■ What to do:
Search the records for the string "that" and copy every line in which it appears.

[Records from a data collection]
================

/-- The end of an MXST (R276). -/
def State.stEnd (s : State) (die bay tag out fmt : Nat) (sat : Bool) (mul : Option W32) (sig : Option Nat) : State :=
  let l := s.loom die bay tag
  let r := s.mxRead die bay tag l.accOff 128
  if r.2.1 then (s.modLoom die bay tag (·.dequeue 0)).loomError die bay tag 5 0
  else
    let es := (codesOf 4 4096 r.1).map (outElem fmt sat mul)
    let s1 := r.2.2.mxWrite die bay tag out (es.flatMap (fun e => leBytes (outSize fmt) e.1)) (32 * outSize fmt)
    let f := (es.map (·.2)).foldl Flags.or {}
    (s1.modLoom die bay tag (fun l => { l.dequeue 0 with mxf := l.mxf ||| Flags.sts f })).signal die bay tag sig

/-- The end of the operation at the head of the queue, if it is no MXRUN and can complete (R264). -/
def State.headEnd (s : State) (die bay tag : Nat) : Option State :=
  let l := s.loom die bay tag
  match l.queue with
  | ⟨.z, some _, _, _⟩ :: _ => some (s.modLoom die bay tag (·.dequeue 0))
  | ⟨.prom k sig, some _, _, _⟩ :: _ => (l.scalesOf k).map (fun v => s.promEnd die bay tag k v.1 v.2 sig)
  | ⟨.st out fmt sat mul sig, some _, _, _⟩ :: _ => some (s.stEnd die bay tag out fmt sat mul sig)
  | _ => none

/-- The end of the oldest MXRUN of the queue, if it can complete (R264): its neighbours have accepted what it has sent on (R255). -/
def State.runTry (s : State) (die bay tag : Nat) : Option State :=
  let l := s.loom die bay tag
  match l.queue.findIdx? (fun e => match e.op with | .run _ _ _ _ => true | _ => false) with
  | none => none
  | some i =>
    match l.queue[i]? with
    | some ⟨.run k _ bo sig, some _, some a, some b⟩ =>
      if s.unaccepted die bay tag k then none else some (s.runEnd die bay tag i k a (s.runB die bay i bo l b) sig)
    | _ => none

/-- MXU_OP_COMPLETE (R264): the head of the queue, or the oldest MXRUN, which overlaps the promotion ahead of it (R263); which of the two
ends first is free. -/
def State.mxComplete (s : State) (die bay tag : Nat) : Option State :=
  if !s.loomLive die bay tag then none
  else
    match s.headEnd die bay tag, s.runTry die bay tag with
    | some s1, none => some s1
    | none, r => r
    | some _, some _ =>
      let c := s.freeNat
      if c.1 % 2 = 0 then c.2.headEnd die bay tag else c.2.runTry die bay tag

/-- The B fragment of entry `i` may land at a weight-buffer offset: no MXRUN ahead is still to read bytes of it (R256). -/
def Loom.mayLand (l : Loom) (i b n : Nat) : Bool := (l.queue.zipIdx.take i).all (fun e => match e.1.op with
  | .run _ _ c _ => l.hasRead e.2 || !(decide (c < b + n) && decide (b < c + n))
  | _ => true)

/-- OPERAND_MESSAGE (R255, R256, R270): accepted once the bay's own MXRUN for the chunk has issued, and sent on. A bay that has left the
message's loom discards it (R272; log 68). -/
def State.operandMessage (s : State) (id : Nat) : Option State :=
  match Tbl.find s.msgs id with
  | some (.operand tag die bay isA k ident bs _) =>
    let l := s.loom die bay tag
    let s0 := { s with msgs := Tbl.del s.msgs id }
    if !s.loomLive die bay tag then none
    else if !l.act then (if l.gone = some ident then some s0 else none)
    else if ident != l.ident then some (s0.loomError die bay tag 2 k)
    else
      let wants (e : MxEntry) : Bool := match e.op with
        | .run j _ _ _ => j == k && (if isA then e.a.isNone else e.b.isNone)
        | _ => false
      match l.queue.findIdx? wants with
      | none => none
      | some i =>
        match l.queue[i]? with
        | some ⟨.run j ao bo sg, st, a, b⟩ =>
          let held := (l.queue.filter (fun e => e.a.isSome)).length
          if isA then
            if 2 ≤ held then none
            else some ((s0.modLoom die bay tag (fun l => l.setEntry i ⟨.run j ao bo sg, st, some bs, b⟩)).forward die bay tag true k bs)
          else if !l.mayLand i bo (fragB l.bfmt l.sparse) then none
          else
            let s1 := s0.putBytes (wbufKey die bay bo) bs
            some ((s1.modLoom die bay tag (fun l => l.setEntry i ⟨.run j ao bo sg, st, a, some bs⟩)).forward die bay tag false k bs)
        | _ => none
  | _ => none

/-- Scales read by the server (R260), as codes. -/
def scaleCodes (n : Nat) (bs : List Byte) : List W32 := (codesOf 4 n bs).map (BitVec.ofNat 32 ·)

/-- SCALE_REQUEST (R260): a poisoned scale is a deferred error of the bay that reads it (R318); else the server reads the scales as
a same-die plain load and they go to every bay of a loom row, or of a pair of
loom columns; each holds them for the bank's latch until it promotes the chunk. -/
def State.scaleRequest (s : State) (id : Nat) : Option State :=
  match Tbl.find s.msgs id with
  | some (.scale tag die bay isA k) =>
    let s0 := { s with msgs := Tbl.del s.msgs id }
    let l := s.loom die bay tag
    match s.loomServer die l with
    | none => some s0
    | some srv =>
      let g := l.row bay
      let p := l.col bay / 2
      let off := if isA then l.asbase + 256 * (g + l.rows * (k % 8)) else l.bsbase + 4 * (p + 8 * (k % 8))
      let n := if isA then 256 else 4
      let r := s0.mxRead die srv tag (off / 128 * 128) (if isA then 3 else 1)
      if s0.badAt tag (.spad die srv off) n then some (r.2.2.loomError die srv tag 5 k) else
      let v := scaleCodes (n / 4) ((r.1.drop (off % 128)).take n)
      let bays := if isA then (List.range l.cols).map (fun c => (l.orgy + g) * 64 + l.orgx + c)
        else ([2 * p, 2 * p + 1].filter (fun c => decide (c < l.cols))).flatMap (fun c =>
          (List.range l.rows).map (fun h => (l.orgy + h) * 64 + l.orgx + c))
      some (bays.foldl (fun s b => s.modLoom die b tag (fun l => { l with scales := l.scales ++ [(isA, k, v)] })) r.2.2)
  | _ => none

/-- OPERAND_TIMEOUT (R270): the oldest MXRUN has waited longer than its limit for a fragment, from its start, or for its neighbour to accept
one, from its sending. -/
def State.operandTimeout (s : State) (die bay tag : Nat) : Option State :=
  let l := s.loom die bay tag
  match l.queue.findIdx? (fun e => match e.op with | .run _ _ _ _ => true | _ => false) with
  | none => none
  | some i =>
    match l.queue[i]? with
    | some ⟨.run k _ _ _, some c, a, b⟩ =>
      let late (n : Nat) := decide (n + 2 ^ l.oplim < s.clock)
      if s.loomLive die bay tag && (((a.isNone || b.isNone) && late c) || (s.unacceptedSince die bay tag k).any late) then
        some (s.mxFail die bay tag i k 3)
      else none
    | _ => none

/-- SCALE_TIMEOUT (R270). -/
def State.scaleTimeout (s : State) (die bay tag : Nat) : Option State :=
  let l := s.loom die bay tag
  match l.queue with
  | ⟨.prom k _, some c, _, _⟩ :: _ =>
    if s.loomLive die bay tag && (l.scalesOf k).isNone && decide (c + 2 ^ l.oplim < s.clock) then some (s.mxFail die bay tag 0 k 4) else none
  | _ => none

/-- R268, FORK.seq: the beater of an active loom posts a job for its bay's sequencer, which begins at once if it is idle. -/
def execForkSeq (a b : RegZ) (h : BitVec 5) (g : Guard) (s : State) : Out :=
  s.issue (.forkSeq a b h g) .none .any g (fun s => s.coreOnly (.forkSeq a b h g) (fun s =>
    let i := Instr.forkSeq a b h g
    let u := s.unitOf s.cur
    let tag := s.me.tag
    let w := lo64 (regz s.me a)
    let n := lo64 (regz s.me b)
    let off := bits w 17 5 * 32
    let l := s.loom u.die u.bay tag
    if (s.handleOf s.cur h.toNat).isSome then s.raise 0x4C (w64 h.toNat)
    else if !l.act || s.slotOf s.cur != some 13 then s.raise 0x48 (wordOf i)
    else if bits w 63 18 != 0 || bits w 4 0 != 0 || n == 0 || decide (1024 < n.toNat) then s.raise 0x01 (wordOf i)
    else
      match s.rangeTrap u.die u.bay tag off (32 * n.toNat) with
      | some c => s.raise c (w64 off)
      | none =>
        let id := s.nextId
        let c : Card := { Card.init .seq tag u.die 0 with src := w64 off, len := n.toNat, bay := u.bay }
        let s1 := ({ s.setCard id c with nextId := id + 1 }).postCard id s.me.ord u.die
        let s2 := if l.seq.isNone then (match Tbl.find s1.cards id with | some c1 => s1.seqStart id c1 | none => s1) else s1
        (s2.bindHandle s.cur h.toNat id).waitOn s.cur (.reply nothing)))

/-- The sequencer stops with an error completion (R268). -/
def State.seqStop (s : State) (id : Nat) : State :=
  match Tbl.find s.cards id with
  | none => s
  | some c => s.setCard id { c with stopped := true, code := 1 }

/-- A SEMW step of the sequencer returns (R267): what follows it comes after what the bay's semaphores hand on. -/
def State.seqSee (s : State) (id : Nat) (o : OrderState) : State :=
  match Tbl.find s.cards id with
  | none => s
  | some c => s.setCard id { c with ord := c.ord.see o }

/-- The sequencer goes on to its next step. -/
def State.seqAdvance (s : State) (die bay tag : Nat) : State :=
  s.modLoom die bay tag (fun l => { l with seq := l.seq.map (fun j => { j with at_ := j.at_ + 1, parked := none }) })

/-- SEQUENCER_STEP (R268): the next step of the list, as the instruction it stands for. -/
def State.sequencerStep (s : State) (die bay tag : Nat) : Option State :=
  let l := s.loom die bay tag
  match l.seq with
  | none => none
  | some j =>
    match Tbl.find s.cards j.card with
    | none => none
    | some c =>
      if !s.loomLive die bay tag || c.stopped then none
      else if l.err || (!l.act && decide (j.at_ < j.count)) then some (s.seqStop j.card)
      else if j.count ≤ j.at_ then none
      else
        let off := j.off + 32 * j.at_
        let r := s.mxRead die bay tag (off / 128 * 128) 1
        let ws := wordsOf 4 ((r.1.drop (off % 128)).take 32)
        let w (i : Nat) := nth (0 : W64) ws i
        let op := bits (w 0) 3 0
        let sem := bits (w 0) 6 4
        let s1 := r.2.2
        if s.badAt tag (.spad die bay off) 32 || bits (w 0) 63 7 != 0 || w 3 != 0 || (decide (op < 8) && sem != 0) then some (s.seqStop j.card)
        else
          let enter (m : MxRes) : Option State := match m with
            | .trap _ _ => some (s.seqStop j.card)
            | .wait => none
            | .ok s2 => some (s2.seqAdvance die bay tag)
          if op = 1 then (if w 1 != 0 || w 2 != 0 then some (s.seqStop j.card) else enter (s1.mxZ die bay tag c.ord))
          else if op = 2 then enter (s1.mxRun die bay tag (w 1) (w 2) c.ord)
          else if op = 3 then (if w 2 != 0 then some (s.seqStop j.card) else enter (s1.mxProm die bay tag (w 1) c.ord))
          else if op = 4 then enter (s1.mxSt die bay tag (w 1) (w 2) c.ord)
          else if op = 8 then
            match s1.semTake die bay tag sem (if j.parked.isSome then j.arr else s1.nextId) with
            | some s2 => some ((s2.seqSee j.card l.handed).seqAdvance die bay tag)
            | none =>
              if j.parked.isSome then none
              else some ({ s1.modLoom die bay tag (fun l => { l with seq := some { j with parked := some sem, arr := s1.nextId } })
                           with nextId := s1.nextId + 1 })
          else if op = 9 then some ((s1.semSignal die bay tag sem c.ord).seqAdvance die bay tag)
          else some (s.seqStop j.card)

/-- LOOMST as it reads (Table 13-7). -/
def Loom.status (l : Loom) : W64 :=
  let c : BankState → Nat
    | .empty => 0
    | .running => 1
    | .full => 2
    | .promoting => 3
  pack [(b2n l.act, 63), (b2n l.seq.isSome, 62), (b2n l.err, 61), (l.ecode, 56), (b2n l.semovf, 55), (c (l.view 1), 50), (c (l.view 0), 48),
    (l.runk % 65536, 32), (l.promk % 65536, 16), (bits l.mxf 13 7, 7)]

/-- R268, SEQUENCER_STEP. -/
def execSequencerStep (die bay tag : Nat) (s : State) : Out := s.ifEnabled (s.sequencerStep die bay tag)

/-- R263, MXU_OP_START. -/
def execMxuOpStart (die bay tag : Nat) (s : State) : Out := s.ifEnabled (s.mxStart die bay tag)

/-- R264, MXU_OP_COMPLETE. -/
def execMxuOpComplete (die bay tag : Nat) (s : State) : Out := s.ifEnabled (s.mxComplete die bay tag)

/-- R255, R256, OPERAND_MESSAGE. -/
def execOperandMessage (id : Nat) (s : State) : Out := s.ifEnabled (s.operandMessage id)

/-- R260, SCALE_REQUEST. -/
def execScaleRequest (id : Nat) (s : State) : Out := s.ifEnabled (s.scaleRequest id)

/-- R270, OPERAND_TIMEOUT. -/
def execOperandTimeout (die bay tag : Nat) (s : State) : Out := s.ifEnabled (s.operandTimeout die bay tag)

/-- R270, SCALE_TIMEOUT. -/
def execScaleTimeout (die bay tag : Nat) (s : State) : Out := s.ifEnabled (s.scaleTimeout die bay tag)

end Sys2Proof.Machine
end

================

■ Response:
/-- OPERAND_MESSAGE (R255, R256, R270): accepted once the bay's own MXRUN for the chunk has issued, and sent on. A bay that has left the
/-- SCALE_REQUEST (R260): a poisoned scale is a deferred error of the bay that reads it (R318); else the server reads the scales as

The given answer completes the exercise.